Does this sound interesting to you?

Friday, May 20, 2011

extracting infos from a rather detailed PDF (from a software developer's point of view)

If I access PDF, I rather read the XML created by "pdfthtml -xml" for a PDF file. Although there are features, that I miss with XML::Simple, I find that module rather convenient.

Think of a pay slip as PDF. It has quite a regular structure. (Of course, you might also want to receive an XML representation of it directly from the salary software, but that's another issue. In this very case this looked like rather hard to achieve.)
There are labels and there are values. I want to access values by their labels. Therefore I need a specification describing, where the value belonging to a specific label is located relatively. I do this by giving a relative rectangular range / region. All text strings provided by "pdftohmtl -xml" (i.e. the text elements) get stored into a matrix (X×Y). So far there were no big obstacles accessing the value for a label by scanning the matrix within that relative rectangular region.
I actually and also usually don't want and need to specify, where the label is located on the page. Why would you want to specify that, as long as it's not necessary?
But certain labels appear more than once. I add the absolute rectangular region of the label, in case that is needed. Of course, this spec. is as terse as possible. A PDF page has its origin at the upper left corner (you do know that). So if the label is just above y=500, you neither need to give the left upper corner of the resp. rectangular region nor the lower right corner. This makes the label/value spec. just as verbose as needed.
(Right, I know a picture would help: A picture is worth a thousand words.)

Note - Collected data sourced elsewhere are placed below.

-- ==== Sys2Proof/Laws/Walk.lean ====
section
/-! SUPPORT. The two loops over the option chain follow the relation `ChainTo` of Safety.lean: what a walk answers from the
place a chain reaches, and that their fuel is enough (log 16). -/

namespace Sys2Proof.Machine

theorem maxBuf_eq : Config.maxBuf = 1460 := rfl
theorem tklMax_eq : Config.tklMax = 8 := rfl

theorem prefixEnd_ok {s : State} {p0 : Nat} (h : HasPrefix s p0) : prefixEnd s = .ok p0 := by
  obtain ⟨h1, h2, h3, h4⟩ := h
  have := maxBuf_eq
  have := tklMax_eq
  unfold prefixEnd
  split_ifs <;> first | rw [h3] | omega

theorem prefixEnd_error {s : State} {e : Err} (h : PrefixFails s e) : prefixEnd s = .error e := by
  have := maxBuf_eq
  have := tklMax_eq
  unfold prefixEnd
  rcases h with ⟨h1, rfl⟩ | ⟨h1, rfl⟩ | ⟨h1, h2, h3, rfl⟩ | ⟨h1, h2, h3, h4, rfl⟩ <;>
    split_ifs <;> first | rfl | omega

/-- A message either has its prefix or fails one of the four tests. -/
theorem prefix_cases (s : State) :
    (∃ p0, HasPrefix s p0 ∧ prefixEnd s = .ok p0) ∨ (∃ e, PrefixFails s e ∧ prefixEnd s = .error e) := by
  by_cases h1 : 1460 < s.len.toNat
  · exact .inr ⟨_, .inl ⟨h1, rfl⟩, prefixEnd_error (.inl ⟨h1, rfl⟩)⟩
  by_cases h2 : s.len.toNat < 4
  · exact .inr ⟨_, .inr (.inl ⟨h2, rfl⟩), prefixEnd_error (.inr (.inl ⟨h2, rfl⟩))⟩
  by_cases h3 : 8 < (tklField (s.bufByte 0)).toNat
  · have h : PrefixFails s .invalidTokenLength := .inr (.inr (.inl ⟨by omega, by omega, h3, rfl⟩))
    exact .inr ⟨_, h, prefixEnd_error h⟩
  by_cases h4 : s.len.toNat < 4 + (tklField (s.bufByte 0)).toNat
  · have h : PrefixFails s .invalidPacket := .inr (.inr (.inr ⟨by omega, by omega, by omega, h4, rfl⟩))
    exact .inr ⟨_, h, prefixEnd_error h⟩
  · have h : HasPrefix s (4 + (tklField (s.bufByte 0)).toNat) := ⟨by omega, by omega, rfl, by omega⟩
    exact .inl ⟨_, h, prefixEnd_ok h⟩

/-- A chain moves on by at least one byte per entry and stays inside the message. -/
theorem ChainTo.bounds {s : State} {p0 cnt pos num : Nat} (hp : p0 ≤ s.len.toNat) (h : ChainTo s p0 cnt pos num) :
    p0 + cnt ≤ pos ∧ pos ≤ s.len.toNat := by
  induction h with
  | start => exact ⟨by omega, hp⟩
  | @item c p n hc hi ih =>
    have := lt_valueStart s p
    obtain ⟨-, -, -, h4⟩ := hi
    exact ⟨by omega, h4⟩

/-- Walking on from the place a chain reaches is walking from its start. -/
theorem walkFrom_chain {s : State} {p0 cnt pos num : Nat} (h : ChainTo s p0 cnt pos num) (fuel : Nat) :
    walkFrom s (fuel + cnt) p0 0 0 = walkFrom s fuel pos num cnt := by
  induction h generalizing fuel with
  | start => rfl
  | item hc hi ih =>
    have := ih (fuel + 1)
    rw [Nat.add_right_comm] at this
    rw [← Nat.add_assoc, this, walkFrom, tlv_atItem _ _ hi]

/-- The same of the `GET_OPT` loop, with at least as many options to pass. -/
theorem optFrom_chain {s : State} {p0 cnt pos num : Nat} (h : ChainTo s p0 cnt pos num) (fuel k : Nat) :
    optFrom s (fuel + cnt) p0 0 (k + cnt) = optFrom s fuel pos num k := by
  induction h generalizing fuel k with
  | start => rfl
  | item hc hi ih =>
    have := ih (fuel + 1) (k + 1)
    rw [Nat.add_right_comm, Nat.add_right_comm k] at this
    rw [← Nat.add_assoc, ← Nat.add_assoc, this, optFrom, tlv_atItem _ _ hi]
    simp

/-- What `walk` answers, by the place its chain ends at. -/
theorem walk_atEnd {s : State} {p0 cnt pos num : Nat} (hp : HasPrefix s p0) (h : ChainTo s p0 cnt pos num)
    (he : AtEnd s pos) : walk s = .ok ⟨cnt, pos, num, .atEnd⟩ := by
  have hb := h.bounds hp.2.2.2
  obtain ⟨f, hf⟩ : ∃ f, s.len.toNat + 1 = (f + 1) + cnt := ⟨s.len.toNat - cnt, by omega⟩
  rw [walk, prefixEnd_ok hp]
  simp only [hf]
  rw [walkFrom_chain h, walkFrom, tlv_atEnd _ _ he]

theorem walk_atMarker {s : State} {p0 cnt pos num : Nat} (hp : HasPrefix s p0) (h : ChainTo s p0 cnt pos num)
    (he : AtMarker s pos) : walk s = .ok ⟨cnt, pos, num, .atMarker⟩ := by
  have hb := h.bounds hp.2.2.2
  obtain ⟨f, hf⟩ : ∃ f, s.len.toNat + 1 = (f + 1) + cnt := ⟨s.len.toNat - cnt, by omega⟩
  rw [walk, prefixEnd_ok hp]
  simp only [hf]
  rw [walkFrom_chain h, walkFrom, tlv_atMarker _ _ he]

theorem walk_malformed {s : State} {p0 cnt pos num : Nat} (hp : HasPrefix s p0) (h : ChainTo s p0 cnt pos num)
    (he : Malformed s pos) : walk s = .error .invalidPacket := by
  have hb := h.bounds hp.2.2.2
  obtain ⟨f, hf⟩ : ∃ f, s.len.toNat + 1 = (f + 1) + cnt := ⟨s.len.toNat - cnt, by omega⟩
  rw [walk, prefixEnd_ok hp]
  simp only [hf]
  rw [walkFrom_chain h, walkFrom, tlv_malformed _ _ he]

theorem walk_prefixFails {s : State} {e : Err} (h : PrefixFails s e) : walk s = .error e := by
  rw [walk, prefixEnd_error h]

/-- What the `GET_OPT` loop answers for the option right after a chain of `cnt` entries. -/
theorem optAt_atItem {s : State} {p0 cnt pos num : Nat} (hp : HasPrefix s p0) (h : ChainTo s p0 cnt pos num)
    (hi : AtItem s pos) : optAt s cnt = .ok ⟨num + deltaAt s pos, valueStart s pos, lengthAt s pos⟩ := by
  have hb := h.bounds hp.2.2.2
  obtain ⟨f, hf⟩ : ∃ f, s.len.toNat + 1 = (f + 1) + cnt := ⟨s.len.toNat - cnt, by omega⟩
  have := optFrom_chain h (f + 1) 0
  rw [Nat.zero_add] at this
  rw [optAt, prefixEnd_ok hp]
  simp only [hf]
  rw [this, optFrom, tlv_atItem _ _ hi]
  simp

/-- The option asked for, or one before it, is not there: the loop ends with the error of what stands there. -/
theorem optAt_error {s : State} {p0 cnt pos num k : Nat} {e : Err} (hp : HasPrefix s p0) (h : ChainTo s p0 cnt pos num)
    (hk : cnt ≤ k) (he : tlv s pos = .error e) : optAt s k = .error e := by
  have hb := h.bounds hp.2.2.2
  obtain ⟨f, hf⟩ : ∃ f, s.len.toNat + 1 = (f + 1) + cnt := ⟨s.len.toNat - cnt, by omega⟩
  have := optFrom_chain h (f + 1) (k - cnt)
  rw [Nat.sub_add_cancel hk] at this
  rw [optAt, prefixEnd_ok hp]
  simp only [hf]
  rw [this, optFrom, he]

theorem optAt_prefixFails {s : State} {e : Err} (h : PrefixFails s e) (k : Nat) : optAt s k = .error e := by
  rw [optAt, prefixEnd_error h]

/-- Shorter chains: a chain of `cnt` entries passes through one of every smaller count, with an entry standing there. -/
theorem ChainTo.shorter {s : State} {p0 cnt pos num : Nat} (h : ChainTo s p0 cnt pos num) (i : Nat) (hi : i < cnt) :
    ∃ p n, ChainTo s p0 i p n ∧ AtItem s p ∧ n + deltaAt s p ≤ num := by
  induction h with
  | start => omega
  | @item c p n hc hit ih =>
    by_cases h1 : i = c
    · subst h1; exact ⟨p, n, hc, hit, le_refl _⟩
    · obtain ⟨p', n', a, b, c'⟩ := ih (by omega)
      exact ⟨p', n', a, b, by omega⟩

end Sys2Proof.Machine
end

My software is implemented in Perl, and so far the label/value specs are done programmatically. Of course, I would like to have a spec as XML or as a DSL, but I am not there yet.

To be continued …

Wednesday, April 27, 2011

PDF harvesting – automatic extraction of information from PDF files

Why and what for ...

There may be a lot of structured information available in a PDF file (I assume), just as in web pages, and I was thinking about also making use of that information.
Of course I owe you here a discussion of what structured information, we might wish to get hold on, and maybe I am going to add this here one day, but for the time being I will just focus on tables.

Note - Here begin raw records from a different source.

/-- Settles O13: the header stands where the decoders look, and each operand fits its field. -/
theorem headerRoundTrip : Obligations.HeaderRoundTrip := by
  intro s n hver htype htkl hle hcode hlo hhi
  obtain ⟨-, -, -, hbuild⟩ := buildHdrWritesHeader s
  obtain ⟨t, hexec, -, hb0, hb1, hb2, hb3, -⟩ := (hbuild hver htype htkl).2 hle hcode
  have hmid : halfOf (t.bufByte 2) (t.bufByte 3) = midOperand s.arg4 := by
    rw [hb2, hb3, ← hiByte_midOperand, ← loByte_midOperand, halfOf_hi_lo]
  have hfits : (s.arg2.extractLsb' 0 4).toNat ≤ 8 := by
    rw [BitVec.extractLsb'_toNat]
    exact (Nat.mod_le _ _).trans htkl
  obtain ⟨hgetVer, hgetType, hgetTkl, hgetCode, hgetMid⟩ := header_reads (s := { t with len := n })
    (hdrCheck_ok hlo hhi) hb0 hfits (hb1 ▸ hcode) hmid
  have hversion : s.arg0 = 1 := BitVec.eq_of_toNat_eq hver
  have hcodeByte : (t.bufByte 1).zeroExtend 32 = s.arg3 := by rw [hb1, zeroExtend_extractLsb' (by omega)]
  rw [zeroExtend_extractLsb' (by omega)] at hgetType hgetTkl
  exact ⟨t, hexec, hversion ▸ hgetVer, hgetType, hgetTkl, hcodeByte ▸ hgetCode, hgetMid⟩

/-! ### The header rows of the wire format (log 11) -/

/-- Header byte 0 is one header decode: the version, then the token length. -/
theorem exec_wireHdrByte0 (v t : BitVec 2) (k : Nibble) (s : State) :
    exec (.wireHdrByte0 v t k) s = .next (headerDecode
      (if v = 1 then tokenLengthOf (hdrByte v t k) else .error .invalidVersion) s) := by
  rw [exec]
  cases hcheck : hdrCheck s with
  | error e => rw [execWireHdrByte0_short v t k hcheck, headerDecode_of_error hcheck]
  | ok _ =>
    rw [execWireHdrByte0_eq v t k hcheck, headerDecode_of_ok hcheck]
    split <;> rfl

/-- Settles O60: a row decodes the fields it carries as the command decodes the same bytes in `BUF`. -/
theorem headerItemsAreTheirCommands : Obligations.HeaderItemsAreTheirCommands := by
  intro s
  refine ⟨rfl, ?_, fun hver => ?_, fun hver => ?_, fun t k c m hlo hhi => ?_⟩
  · rw [exec_getMid, exec, execWireHdrMid]
  · rw [exec_wireHdrByte0, if_pos hver, hdrByte_fields, exec, execGetTkl]
  · rw [exec_wireHdrByte0, if_neg hver, exec, execGetVer, versionOf_of_ne hver]
  · have hcheck := hdrCheck_ok hlo hhi
    refine ⟨fun hk => ?_, fun hc => ?_, congrArg _ (headerDecode_of_ok hcheck _)⟩
    · rw [exec_wireHdrByte0, if_pos rfl, headerDecode_of_ok hcheck,
        tokenLengthOf_of_le (by rwa [tklField_hdrByte]), tklField_hdrByte]
      rfl
    · exact congrArg _ (decodeCodeByte_of_known hcheck hc)

end Sys2Proof.Machine
end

For web pages i.e. HTML pages there are a couple of harvesting techniques out there.
I am focusing here on table extraction, and for HTML table extraction I want to refer you to another blog article of mine.
HTML table extraction looks like solved to me, PDF table extraction doesn't.
I think, there isn't as much meta-information left in PDF files as there is in HTML. I would rather appreciate, if somebody proves me wrong there, but I rather suspect, that's the way it is. I am still a little optimistic, that tables can get recognized in PDF files.

Update 2011-07-03:
  • all these approaches cost me far too much effort already
  • I don't regard them production ready
  • of course it's possible to extract tabular information from PDF files
  • if you do want to get at it yourself (with specific software, i.e. your own code), make use of "pdftohtml -xml"
Update 2012-01-09:
  • read my latest (2012-01) article(s) tagged pdftohtml!
  • I created some software, that extracts tables from PDF and saves them as CSV
  • the heuristics for recognizing the tables are not in the software, rather does the user have to specify the physical x-positions – but that's not too hard, and the software supplies the user with all necessary and valuable details

pdf2table
2010-10-10 :
  • in contact with the author
  • created Apache Ant build files, managed to build the software on Linux
  • managed to run the software
  • the software actually runs "pdftohtml -xml"
  • the software attempts to recognise table using some heuristics and creates an XML file with the tables recognised, but it fails far too often for my taste
  • created RNC for that XML file
  • corrected that XML file, optimized it slightly for further processing
  • created a simple shell script to wrap the Java class
This looked rather promising to me. But actually I encountered too many obstacle.
The only benefit from my attempts here: I got quite familiar with "pdftohtml -xml", which I have been using a lot lately.

2010-10-10 :
  • in contact with the maintainer on sourceforge and also with the authors
  • the software comes with Apache Ant build files
  • but I don't manage to run the software

Links and ressources

Wednesday, April 20, 2011

an INCOMPLETE story from my "PDF to JasperReports" migration project


My "current" (as of 2011-01) project is actually rather interesting and challenging and well-paying,
but it's only going to last for no longer than 2 months, I assume.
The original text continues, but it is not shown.